• [DATASET EXTRACT]

/-- Causes of a hardware flush (16_power_and_holdup.md R387, R388). -/
inductive FlushCause where
  | none
  | vin
  | pfail
  | trip
  deriving DecidableEq, Repr

/-- An event record (Table 12-6). -/
structure EventRec where
  seq : Nat
  code : Nat
  sev : Nat
  origin : Nat
  p0 : Nat
  p1 : Nat
  p2 : Nat
  p3 : Nat
  count : Nat
  flags : Nat
  deriving DecidableEq, Repr

/-- Power, supervision and hold-up (16_power_and_holdup.md; 01_architecture.md R12 to R16; 19_media_channels.md R440,
R441; 20_electrical_and_package.md R450, R452). -/
structure Pw where
  st : PowerState
  alive : Bool
  vin : Nat
  vhold : Nat
  vsup : Nat
  vinGood : Bool
  offLatch : Bool
  offMinDone : Bool
  step : Nat
  railsUp : Nat
  rails : Vector Rail 12
  retries : Nat
  retriesLeft : Nat
  latched : Latched
  pfailWait : Bool
  tripAfter : Bool
  flushCause : FlushCause
  flushFromVin : Bool
  flushPre : Bool
  flushRec : Option EventRec
  faultWait : Bool
  faultRestartAt : Option Nat
  lastFaultAt : Option Nat
  holdupReady : Bool
  armed : Bool
  boostOn : Bool
  charging : Bool
  chargeWarned : Bool
  pfailOut : Bool
  thermtripOut : Bool
  pfailIn : Bool
  meden : Bool
  straps : BitVec 4
  i3cStatic : BitVec 7
  i3cDyn : Option (BitVec 7)
  selected : Point
  present : Point
  target : Option Point
  nextPoint : Option Point
  pointWaiters : List (Inst × Point)
  wideWindow : Bool
  dieUp : Bool
  dataPath : Bool
  mediaHold : Option Nat
  mediaCool : Option Nat
  coolingSince : Option Nat
  deriving DecidableEq, Repr

/-! ### Keeper store -/

/-- The newest run or shutdown record (16_power_and_holdup.md R391). -/
inductive EndRec where
  | none
  | run
  | shutdown (code : Nat)
  deriving DecidableEq, Repr

/-- A torn-entry record (Table 02-5). -/
structure TornRec where
  line : Nat
  seq : Nat
  ld : Fin 16
  dpaV : Bool
  seqV : Bool
  ldV : Bool
  win : Option (Fin 64)
  reason : Nat
  deriving DecidableEq, Repr

/-- The recovery report (02_persistence_contract.md R42, Table 02-4). -/
structure RecoveryReport where
  bootType : Nat
  lastShutdown : Nat
  dsc : Nat
  replayed : Nat
  reduplicated : Nat
  tornTotal : Nat
  flags : Nat
  poisoned : Nat
  replayTicks : Nat
  highSeq : Nat
  torn : List TornRec
  deriving DecidableEq, Repr

/-- One record of Get Group Outcomes (Table 07-16). -/
structure GroupRec where
  lastGseq : Nat
  lastOutcome : Nat
  lastCount : Nat
  enabled : Bool
  infGseq : Nat
  infOutcome : Nat
  infCount : Nat
  deriving DecidableEq, Repr

/-- Channel states (09_redundancy_and_degraded.md R230, Table 09-5). -/
inductive ChanState where
  | inService
  | suspect
  | failing
  | draining
  | out
  | replaced
  deriving DecidableEq, Repr

/-- A record of the keeper store as its partitions see it (16_power_and_holdup.md R396 to R398): an item number and its
size in bytes. -/
structure StoreRec where
  item : Nat
  size : Nat
  deriving DecidableEq, Repr

/-- A sector in use: its SSEQ and its records, oldest first. -/
structure Sector where
  sseq : Nat
  recs : List StoreRec
  deriving DecidableEq, Repr

/-- A partition of the keeper store (Table 16-9): sectors in use, oldest first, and free ones. -/
structure Partition where
  used : List Sector
  free : Nat
  nextSseq : Nat
  compactions : Nat
  deriving DecidableEq, Repr

/-- The keeper store's contents and the state the keeper holds for good (16_power_and_holdup.md; the rules named in
INVENTORY.md). -/
structure Kp where
  dsc : Nat
  endRec : EndRec
  lastShutdown : Nat
  formatDone : Bool
  replayOwed : Bool
  report : RecoveryReport
  groupBoot : Nat
  groupReport : Vector (Vector GroupRec 64) 16
  shutdownState : Byte
  chanRec : Vector ChanState 64
  chanSerials : Tbl Nat
  lostStacks : List (Fin 5)
  eolSets : List (Fin 4)
  poolId : BitVec 64
  memberId : BitVec 14
  formatLevel : Nat
  cacheEn : Bool
  rateLimits : Tbl Nat
  customer : Mem
  readPw : Key
  writePw : Key
  pwWrong : Nat
  pwUntil : Option Nat
  parts : Vector Partition 6
  logTokens : Nat
  logTick : Nat
  deriving DecidableEq, Repr

/-! ### Security -/

/-- Life-cycle states (14_security_and_lifecycle.md R349, Table 14-7), in order. -/
inductive LifeCycle where
  | blank
  | provisioned
  | deployed
  | returned
  | decommissioned
  deriving DecidableEq, Repr

/-- The usage count of a MAC key slot (14_security_and_lifecycle.md R339, R342): requests counted, the top of the last reserved block
and the limit. The keys have their homes in `sessKeys`, `keyPass`, `keyCust`, `keyWrap` and the tethers. -/
structure MacSlot where
  uses : Nat
  reserved : Nat
  limit : Nat
  deriving DecidableEq, Repr

/-- An unfinished CMAC request of the MAC engine (14_security_and_lifecycle.md R341, R343): its slot, its length limit in bytes, and the
message bytes absorbed so far. -/
structure MacCtx where
  slot : Fin 16
  limit : Nat
  msg : List Byte
  deriving DecidableEq, Repr

/-- A context that a control core saved (R343): in the clear while it had absorbed nothing, else wrapped under the key slot 6 then held. -/
inductive SavedMac where
  | clear (slot : Fin 16) (limit : Nat)
  | wrapped (c : MacCtx) (key : Option Key)
  deriving DecidableEq, Repr

/-- A sealed key and its copy in the secure bank (14_security_and_lifecycle.md R344, R346): what the keeper store holds,
and whether the bank entry is loaded. -/
structure SealedKey where
  key : Option Key
  loaded : Bool
  deriving DecidableEq, Repr

/-- A session key slot of R275: its role (0 Operator, 1 Owner) and its key. -/
structure SessKey where
  role : Nat
  key : Key
  deriving DecidableEq, Repr

/-- Mode, polarity and filter of a tamper input (Table 14-9). -/
structure TamperCfg where
  mode : Nat
  pol : Bool
  filter : Nat
  deriving DecidableEq, Repr

/-- How far SPDM has come (14_security_and_lifecycle.md R347). -/
inductive SpdmPhase where
  | start
  | version
  | capabilities
  | algorithms
  deriving DecidableEq, Repr

/-- An SPDM secure session: in its handshake or established. -/
inductive SpdmSess where
  | free
  | handshake
  | established
  deriving DecidableEq, Repr

/-- Security state (14_security_and_lifecycle.md; 16_power_and_holdup.md Table 16-15; 11_mailbox_and_sessions.md R275,
R277). -/
structure Sec where
  fuseLC : LifeCycle
  keepLC : LifeCycle
  pendingLC : Option LifeCycle
  revoked : BitVec 4
  antiRollback : Nat
  raiseAt : Option Nat
  imgA : Option Image
  imgB : Option Image
  prefB : Bool
  runningB : Bool
  runImg : Option Image
  refA : Nat
  refB : Nat
  romOnly : Bool
  macSlots : Vector MacSlot 16
  mac : Option MacCtx
  savedMacs : List SavedMac
  katFailed : Bool
  sealEpoch : Nat
  sealNumber : Nat
  seqEpoch : Nat
  evReserve : Nat
  keyTree : SealedKey
  keyPlace : SealedKey
  keyCacheIx : Option Key
  keyWrap : SealedKey
  keyPass : SealedKey
  keyCust : SealedKey
  spdmPhase : Vector SpdmPhase 18
  spdm : Vector SpdmSess 4
  tamper : Vector TamperCfg 4
  tamperActive : BitVec 4
  flashTamper : Vector TamperCfg 4
  frozenTamper : Option (Vector TamperCfg 4)
  sessKeys : Vector (Option SessKey) 4
  authFails : Vector Nat 4
  backoffSecs : Vector Nat 4
  backoffUntil : Vector (Option Nat) 4
  deriving DecidableEq, Repr

/-! ### Thermal and media channels -/

/-- One temperature sensor (18_thermal.md R417 to R419), in tenths of a degree Celsius: the valid reading of its last measurement,
whether it is broken, and at which reading it stuck; `same`: since when it has kept that reading, and the lowest and highest median of
the other data-die sensors since; `recent`: up to ten valid readings since it stuck, newest last, each with that median. -/
structure Sensor where
  temp : Option Int
  broken : Bool
  stuck : Option Int
  missing : Nat
  validRun : Nat
  same : Option (Nat × Int × Int)
  recent : List (Int × Int)
  deriving DecidableEq, Repr

/-- Thermal state (18_thermal.md). `trend`: the condition of Table 18-3 that holds, rising or falling, and since when; `due`: when each
class is measured next, the controller's first; `tripped`: this start follows cooling (R425). -/
structure Th where
  ctl : Vector Sensor 23
  media : Tbl Sensor
  level : Nat
  grace : Nat
  trend : Option (Bool × Nat)
  refresh : Vector Nat 5
  dueCtl : Nat
  dueMedia : Nat
  tripped : Bool
  deriving DecidableEq, Repr

/-- Media channel state (19_media_channels.md). `retries`, `alerts`: the bus retries and ALERT_N reports of the last second, by channel and
tick (Table 09-5). -/
structure Md where
  packages : Tbl PackageFound
  retries : List (Fin 64 × Nat)
  alerts : List (Fin 64 × Nat)
  crcRun : Vector Nat 64
  trained : Vector Bool 64
  status : Tbl Byte
  lostDies : List DieKey
  lostTiles : List (DieKey × Fin 8)
  deriving DecidableEq, Repr

/-! ### Link, ports and capacity -/

/-- What a port is (10_cxl_interface.md R239 to R241). -/
inductive PortMode where
  | down
  | training
  | mld
  | sld
  | pcieOnly
  deriving DecidableEq, Repr

/-- One IDE stream key set (08_inline_encryption.md R213). -/
structure IdeKeys where
  pendTx : Option Key
  pendRx : Option Key
  tx : Option Key
  rx : Option Key
  deriving DecidableEq, Repr

/-- A CXL port. -/
structure Port where
  mode : PortMode
  width : Nat
  lost : BitVec 16
  perst : Bool
  withheld : Bool
  ide : IdeKeys
  deriving DecidableEq, Repr

/-- Media Status (10_cxl_interface.md R250). -/
inductive MediaStatus where
  | notReady
  | ready
  | error
  deriving DecidableEq, Repr

/-- A DC region (10_cxl_interface.md R244, R246), in bytes. -/
structure DcRegion where
  base : Nat
  len : Nat
  sharable : Bool
  deriving DecidableEq, Repr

• [WHAT NEEDS TO BE DONE] Please transcribe, exactly and with nothing added, the lines from the first line of the material above through the line that contains "tripAfter : Bool".

• [WRITTEN ANSWER]
/-- Causes of a hardware flush (16_power_and_holdup.md R387, R388). -/
inductive FlushCause where
  | none
  | vin
  | pfail
  | trip
  deriving DecidableEq, Repr

/-- An event record (Table 12-6). -/
structure EventRec where
  seq : Nat
  code : Nat
  sev : Nat
  origin : Nat
  p0 : Nat
  p1 : Nat
  p2 : Nat
  p3 : Nat
  count : Nat
  flags : Nat
  deriving DecidableEq, Repr

/-- Power, supervision and hold-up (16_power_and_holdup.md; 01_architecture.md R12 to R16; 19_media_channels.md R440,
R441; 20_electrical_and_package.md R450, R452). -/
structure Pw where
  st : PowerState
  alive : Bool
  vin : Nat
  vhold : Nat
  vsup : Nat
  vinGood : Bool
  offLatch : Bool
  offMinDone : Bool
  step : Nat
  railsUp : Nat
  rails : Vector Rail 12
  retries : Nat
  retriesLeft : Nat
  latched : Latched
  pfailWait : Bool
  tripAfter : Bool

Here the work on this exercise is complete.